Brief:
From the entries that follow, reproduce exactly and only the lines from the line with "g).launches = s.launches := rfl" to the line with "g).castQ = s.castQ := rfl", endpoints included.

Data to process:

/-! ### editCore -/

@[simp] theorem editCore_gclk (c : Nat) (g : Core → Core) : (s.editCore c g).gclk = s.gclk := rfl
@[simp] theorem editCore_lbase (c : Nat) (g : Core → Core) : (s.editCore c g).lbase = s.lbase := rfl
@[simp] theorem editCore_mem (c : Nat) (g : Core → Core) : (s.editCore c g).mem = s.mem := rfl
@[simp] theorem editCore_empties (c : Nat) (g : Core → Core) : (s.editCore c g).empties = s.empties := rfl
@[simp] theorem editCore_poison (c : Nat) (g : Core → Core) : (s.editCore c g).poison = s.poison := rfl
@[simp] theorem editCore_leaves (c : Nat) (g : Core → Core) : (s.editCore c g).leaves = s.leaves := rfl
@[simp] theorem editCore_ctxs (c : Nat) (g : Core → Core) : (s.editCore c g).ctxs = s.ctxs := rfl
@[simp] theorem editCore_launches (c : Nat) (g : Core → Core) : (s.editCore c g).launches = s.launches := rfl
@[simp] theorem editCore_strands (c : Nat) (g : Core → Core) : (s.editCore c g).strands = s.strands := rfl
@[simp] theorem editCore_waiters (c : Nat) (g : Core → Core) : (s.editCore c g).waiters = s.waiters := rfl
@[simp] theorem editCore_dirs (c : Nat) (g : Core → Core) : (s.editCore c g).dirs = s.dirs := rfl
@[simp] theorem editCore_agents (c : Nat) (g : Core → Core) : (s.editCore c g).agents = s.agents := rfl
@[simp] theorem editCore_stamps (c : Nat) (g : Core → Core) : (s.editCore c g).stamps = s.stamps := rfl
@[simp] theorem editCore_msgs (c : Nat) (g : Core → Core) : (s.editCore c g).msgs = s.msgs := rfl
@[simp] theorem editCore_backInv (c : Nat) (g : Core → Core) : (s.editCore c g).backInv = s.backInv := rfl
@[simp] theorem editCore_homes (c : Nat) (g : Core → Core) : (s.editCore c g).homes = s.homes := rfl
@[simp] theorem editCore_later (c : Nat) (g : Core → Core) : (s.editCore c g).later = s.later := rfl
@[simp] theorem editCore_predictor (c : Nat) (g : Core → Core) : (s.editCore c g).predictor = s.predictor := rfl
@[simp] theorem editCore_watchOnly (c : Nat) (g : Core → Core) : (s.editCore c g).watchOnly = s.watchOnly := rfl
@[simp] theorem editCore_boardTlb (c : Nat) (g : Core → Core) : (s.editCore c g).boardTlb = s.boardTlb := rfl
@[simp] theorem editCore_buckets (c : Nat) (g : Core → Core) : (s.editCore c g).buckets = s.buckets := rfl
@[simp] theorem editCore_bucketSet (c : Nat) (g : Core → Core) : (s.editCore c g).bucketSet = s.bucketSet := rfl
@[simp] theorem editCore_bucketNext (c : Nat) (g : Core → Core) : (s.editCore c g).bucketNext = s.bucketNext := rfl
@[simp] theorem editCore_busy (c : Nat) (g : Core → Core) : (s.editCore c g).busy = s.busy := rfl
@[simp] theorem editCore_frozen (c : Nat) (g : Core → Core) : (s.editCore c g).frozen = s.frozen := rfl
@[simp] theorem editCore_castQ (c : Nat) (g : Core → Core) : (s.editCore c g).castQ = s.castQ := rfl
@[simp] theorem editCore_castRun (c : Nat) (g : Core → Core) : (s.editCore c g).castRun = s.castRun := rfl
@[simp] theorem editCore_moving (c : Nat) (g : Core → Core) : (s.editCore c g).moving = s.moving := rfl
@[simp] theorem editCore_moveNext (c : Nat) (g : Core → Core) : (s.editCore c g).moveNext = s.moveNext := rfl
@[simp] theorem editCore_castMoved (c : Nat) (g : Core → Core) : (s.editCore c g).castMoved = s.castMoved := rfl
@[simp] theorem editCore_saves (c : Nat) (g : Core → Core) : (s.editCore c g).saves = s.saves := rfl
@[simp] theorem editCore_boot (c : Nat) (g : Core → Core) : (s.editCore c g).boot = s.boot := rfl
@[simp] theorem editCore_report (c : Nat) (g : Core → Core) : (s.editCore c g).report = s.report := rfl
@[simp] theorem editCore_tierCap (c : Nat) (g : Core → Core) : (s.editCore c g).tierCap = s.tierCap := rfl
@[simp] theorem editCore_ports (c : Nat) (g : Core → Core) : (s.editCore c g).ports = s.ports := rfl
@[simp] theorem editCore_tiers (c : Nat) (g : Core → Core) : (s.editCore c g).tiers = s.tiers := rfl
@[simp] theorem editCore_syspos (c : Nat) (g : Core → Core) : (s.editCore c g).syspos = s.syspos := rfl
@[simp] theorem editCore_leaseLen (c : Nat) (g : Core → Core) : (s.editCore c g).leaseLen = s.leaseLen := rfl
@[simp] theorem editCore_jobs (c : Nat) (g : Core → Core) : (s.editCore c g).jobs = s.jobs := rfl
@[simp] theorem editCore_streams (c : Nat) (g : Core → Core) : (s.editCore c g).streams = s.streams := rfl
@[simp] theorem editCore_refused (c : Nat) (g : Core → Core) : (s.editCore c g).refused = s.refused := rfl
@[simp] theorem editCore_quiet (c : Nat) (g : Core → Core) : (s.editCore c g).quiet = s.quiet := rfl
@[simp] theorem editCore_sent (c : Nat) (g : Core → Core) : (s.editCore c g).sent = s.sent := rfl
@[simp] theorem editCore_outbox (c : Nat) (g : Core → Core) : (s.editCore c g).outbox = s.outbox := rfl
@[simp] theorem editCore_unexpected (c : Nat) (g : Core → Core) : (s.editCore c g).unexpected = s.unexpected := rfl
@[simp] theorem editCore_leased (c : Nat) (g : Core → Core) : (s.editCore c g).leased = s.leased := rfl
@[simp] theorem editCore_matches_ (c : Nat) (g : Core → Core) : (s.editCore c g).matches_ = s.matches_ := rfl
@[simp] theorem editCore_jobFilter (c : Nat) (g : Core → Core) : (s.editCore c g).jobFilter = s.jobFilter := rfl
@[simp] theorem editCore_pausing (c : Nat) (g : Core → Core) : (s.editCore c g).pausing = s.pausing := rfl
@[simp] theorem editCore_hdm (c : Nat) (g : Core → Core) : (s.editCore c g).hdm = s.hdm := rfl
@[simp] theorem editCore_fleet (c : Nat) (g : Core → Core) : (s.editCore c g).fleet = s.fleet := rfl
@[simp] theorem editCore_answers (c : Nat) (g : Core → Core) : (s.editCore c g).answers = s.answers := rfl
@[simp] theorem editCore_requesters (c : Nat) (g : Core → Core) : (s.editCore c g).requesters = s.requesters := rfl
@[simp] theorem editCore_cur (c : Nat) (g : Core → Core) : (s.editCore c g).cur = s.cur := rfl
@[simp] theorem editCore_stream (c : Nat) (g : Core → Core) : (s.editCore c g).stream = s.stream := rfl
@[simp] theorem editCore_agenda (c : Nat) (g : Core → Core) : (s.editCore c g).agenda = s.agenda := rfl
@[simp] theorem editCore_focus (c : Nat) (g : Core → Core) : (s.editCore c g).focus = s.focus := rfl
@[simp] theorem editCore_nextUid (c : Nat) (g : Core → Core) : (s.editCore c g).nextUid = s.nextUid := rfl
@[simp] theorem editCore_order (c : Nat) (g : Core → Core) : (s.editCore c g).order = s.order := rfl
@[simp] theorem editCore_free (c : Nat) (g : Core → Core) : (s.editCore c g).free = s.free := rfl

/-! ### setCtx -/

@[simp] theorem setCtx_gclk (n : Nat) (c : Ctx) : (s.setCtx n c).gclk = s.gclk := rfl
@[simp] theorem setCtx_lbase (n : Nat) (c : Ctx) : (s.setCtx n c).lbase = s.lbase := rfl
@[simp] theorem setCtx_mem (n : Nat) (c : Ctx) : (s.setCtx n c).mem = s.mem := rfl
@[simp] theorem setCtx_empties (n : Nat) (c : Ctx) : (s.setCtx n c).empties = s.empties := rfl
@[simp] theorem setCtx_poison (n : Nat) (c : Ctx) : (s.setCtx n c).poison = s.poison := rfl
@[simp] theorem setCtx_leaves (n : Nat) (c : Ctx) : (s.setCtx n c).leaves = s.leaves := rfl
@[simp] theorem setCtx_launches (n : Nat) (c : Ctx) : (s.setCtx n c).launches = s.launches := rfl
@[simp] theorem setCtx_strands (n : Nat) (c : Ctx) : (s.setCtx n c).strands = s.strands := rfl
@[simp] theorem setCtx_cores (n : Nat) (c : Ctx) : (s.setCtx n c).cores = s.cores := rfl
@[simp] theorem setCtx_waiters (n : Nat) (c : Ctx) : (s.setCtx n c).waiters = s.waiters := rfl
@[simp] theorem setCtx_dirs (n : Nat) (c : Ctx) : (s.setCtx n c).dirs = s.dirs := rfl
@[simp] theorem setCtx_agents (n : Nat) (c : Ctx) : (s.setCtx n c).agents = s.agents := rfl
@[simp] theorem setCtx_stamps (n : Nat) (c : Ctx) : (s.setCtx n c).stamps = s.stamps := rfl
@[simp] theorem setCtx_msgs (n : Nat) (c : Ctx) : (s.setCtx n c).msgs = s.msgs := rfl
@[simp] theorem setCtx_backInv (n : Nat) (c : Ctx) : (s.setCtx n c).backInv = s.backInv := rfl
@[simp] theorem setCtx_homes (n : Nat) (c : Ctx) : (s.setCtx n c).homes = s.homes := rfl
@[simp] theorem setCtx_later (n : Nat) (c : Ctx) : (s.setCtx n c).later = s.later := rfl
@[simp] theorem setCtx_predictor (n : Nat) (c : Ctx) : (s.setCtx n c).predictor = s.predictor := rfl
@[simp] theorem setCtx_watchOnly (n : Nat) (c : Ctx) : (s.setCtx n c).watchOnly = s.watchOnly := rfl
@[simp] theorem setCtx_boardTlb (n : Nat) (c : Ctx) : (s.setCtx n c).boardTlb = s.boardTlb := rfl
@[simp] theorem setCtx_buckets (n : Nat) (c : Ctx) : (s.setCtx n c).buckets = s.buckets := rfl
@[simp] theorem setCtx_bucketSet (n : Nat) (c : Ctx) : (s.setCtx n c).bucketSet = s.bucketSet := rfl
@[simp] theorem setCtx_bucketNext (n : Nat) (c : Ctx) : (s.setCtx n c).bucketNext = s.bucketNext := rfl
@[simp] theorem setCtx_busy (n : Nat) (c : Ctx) : (s.setCtx n c).busy = s.busy := rfl
@[simp] theorem setCtx_frozen (n : Nat) (c : Ctx) : (s.setCtx n c).frozen = s.frozen := rfl
@[simp] theorem setCtx_castQ (n : Nat) (c : Ctx) : (s.setCtx n c).castQ = s.castQ := rfl
@[simp] theorem setCtx_castRun (n : Nat) (c : Ctx) : (s.setCtx n c).castRun = s.castRun := rfl
@[simp] theorem setCtx_moving (n : Nat) (c : Ctx) : (s.setCtx n c).moving = s.moving := rfl
@[simp] theorem setCtx_moveNext (n : Nat) (c : Ctx) : (s.setCtx n c).moveNext = s.moveNext := rfl
@[simp] theorem setCtx_castMoved (n : Nat) (c : Ctx) : (s.setCtx n c).castMoved = s.castMoved := rfl
@[simp] theorem setCtx_saves (n : Nat) (c : Ctx) : (s.setCtx n c).saves = s.saves := rfl
@[simp] theorem setCtx_boot (n : Nat) (c : Ctx) : (s.setCtx n c).boot = s.boot := rfl
@[simp] theorem setCtx_report (n : Nat) (c : Ctx) : (s.setCtx n c).report = s.report := rfl
@[simp] theorem setCtx_tierCap (n : Nat) (c : Ctx) : (s.setCtx n c).tierCap = s.tierCap := rfl
@[simp] theorem setCtx_ports (n : Nat) (c : Ctx) : (s.setCtx n c).ports = s.ports := rfl
@[simp] theorem setCtx_tiers (n : Nat) (c : Ctx) : (s.setCtx n c).tiers = s.tiers := rfl
@[simp] theorem setCtx_syspos (n : Nat) (c : Ctx) : (s.setCtx n c).syspos = s.syspos := rfl
@[simp] theorem setCtx_leaseLen (n : Nat) (c : Ctx) : (s.setCtx n c).leaseLen = s.leaseLen := rfl
@[simp] theorem setCtx_jobs (n : Nat) (c : Ctx) : (s.setCtx n c).jobs = s.jobs := rfl
@[simp] theorem setCtx_streams (n : Nat) (c : Ctx) : (s.setCtx n c).streams = s.streams := rfl
@[simp] theorem setCtx_refused (n : Nat) (c : Ctx) : (s.setCtx n c).refused = s.refused := rfl
@[simp] theorem setCtx_quiet (n : Nat) (c : Ctx) : (s.setCtx n c).quiet = s.quiet := rfl
@[simp] theorem setCtx_sent (n : Nat) (c : Ctx) : (s.setCtx n c).sent = s.sent := rfl
@[simp] theorem setCtx_outbox (n : Nat) (c : Ctx) : (s.setCtx n c).outbox = s.outbox := rfl
@[simp] theorem setCtx_unexpected (n : Nat) (c : Ctx) : (s.setCtx n c).unexpected = s.unexpected := rfl
@[simp] theorem setCtx_leased (n : Nat) (c : Ctx) : (s.setCtx n c).leased = s.leased := rfl
@[simp] theorem setCtx_matches_ (n : Nat) (c : Ctx) : (s.setCtx n c).matches_ = s.matches_ := rfl
@[simp] theorem setCtx_jobFilter (n : Nat) (c : Ctx) : (s.setCtx n c).jobFilter = s.jobFilter := rfl
@[simp] theorem setCtx_pausing (n : Nat) (c : Ctx) : (s.setCtx n c).pausing = s.pausing := rfl
@[simp] theorem setCtx_hdm (n : Nat) (c : Ctx) : (s.setCtx n c).hdm = s.hdm := rfl
@[simp] theorem setCtx_fleet (n : Nat) (c : Ctx) : (s.setCtx n c).fleet = s.fleet := rfl
@[simp] theorem setCtx_answers (n : Nat) (c : Ctx) : (s.setCtx n c).answers = s.answers := rfl
@[simp] theorem setCtx_requesters (n : Nat) (c : Ctx) : (s.setCtx n c).requesters = s.requesters := rfl
@[simp] theorem setCtx_cur (n : Nat) (c : Ctx) : (s.setCtx n c).cur = s.cur := rfl
@[simp] theorem setCtx_stream (n : Nat) (c : Ctx) : (s.setCtx n c).stream = s.stream := rfl
@[simp] theorem setCtx_agenda (n : Nat) (c : Ctx) : (s.setCtx n c).agenda = s.agenda := rfl
@[simp] theorem setCtx_focus (n : Nat) (c : Ctx) : (s.setCtx n c).focus = s.focus := rfl
@[simp] theorem setCtx_nextUid (n : Nat) (c : Ctx) : (s.setCtx n c).nextUid = s.nextUid := rfl
@[simp] theorem setCtx_order (n : Nat) (c : Ctx) : (s.setCtx n c).order = s.order := rfl
@[simp] theorem setCtx_free (n : Nat) (c : Ctx) : (s.setCtx n c).free = s.free := rfl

Solution to the problem:
@[simp] theorem editCore_launches (c : Nat) (g : Core → Core) : (s.editCore c g).launches = s.launches := rfl
@[simp] theorem editCore_strands (c : Nat) (g : Core → Core) : (s.editCore c g).strands = s.strands := rfl
@[simp] theorem editCore_waiters (c : Nat) (g : Core → Core) : (s.editCore c g).waiters = s.waiters := rfl
@[simp] theorem editCore_dirs (c : Nat) (g : Core → Core) : (s.editCore c g).dirs = s.dirs := rfl
@[simp] theorem editCore_agents (c : Nat) (g : Core → Core) : (s.editCore c g).agents = s.agents := rfl
@[simp] theorem editCore_stamps (c : Nat) (g : Core → Core) : (s.editCore c g).stamps = s.stamps := rfl
@[simp] theorem editCore_msgs (c : Nat) (g : Core → Core) : (s.editCore c g).msgs = s.msgs := rfl
@[simp] theorem editCore_backInv (c : Nat) (g : Core → Core) : (s.editCore c g).backInv = s.backInv := rfl
@[simp] theorem editCore_homes (c : Nat) (g : Core → Core) : (s.editCore c g).homes = s.homes := rfl
@[simp] theorem editCore_later (c : Nat) (g : Core → Core) : (s.editCore c g).later = s.later := rfl
@[simp] theorem editCore_predictor (c : Nat) (g : Core → Core) : (s.editCore c g).predictor = s.predictor := rfl
@[simp] theorem editCore_watchOnly (c : Nat) (g : Core → Core) : (s.editCore c g).watchOnly = s.watchOnly := rfl
@[simp] theorem editCore_boardTlb (c : Nat) (g : Core → Core) : (s.editCore c g).boardTlb = s.boardTlb := rfl
@[simp] theorem editCore_buckets (c : Nat) (g : Core → Core) : (s.editCore c g).buckets = s.buckets := rfl
@[simp] theorem editCore_bucketSet (c : Nat) (g : Core → Core) : (s.editCore c g).bucketSet = s.bucketSet := rfl
@[simp] theorem editCore_bucketNext (c : Nat) (g : Core → Core) : (s.editCore c g).bucketNext = s.bucketNext := rfl
@[simp] theorem editCore_busy (c : Nat) (g : Core → Core) : (s.editCore c g).busy = s.busy := rfl
@[simp] theorem editCore_frozen (c : Nat) (g : Core → Core) : (s.editCore c g).frozen = s.frozen := rfl
@[simp] theorem editCore_castQ (c : Nat) (g : Core → Core) : (s.editCore c g).castQ = s.castQ := rfl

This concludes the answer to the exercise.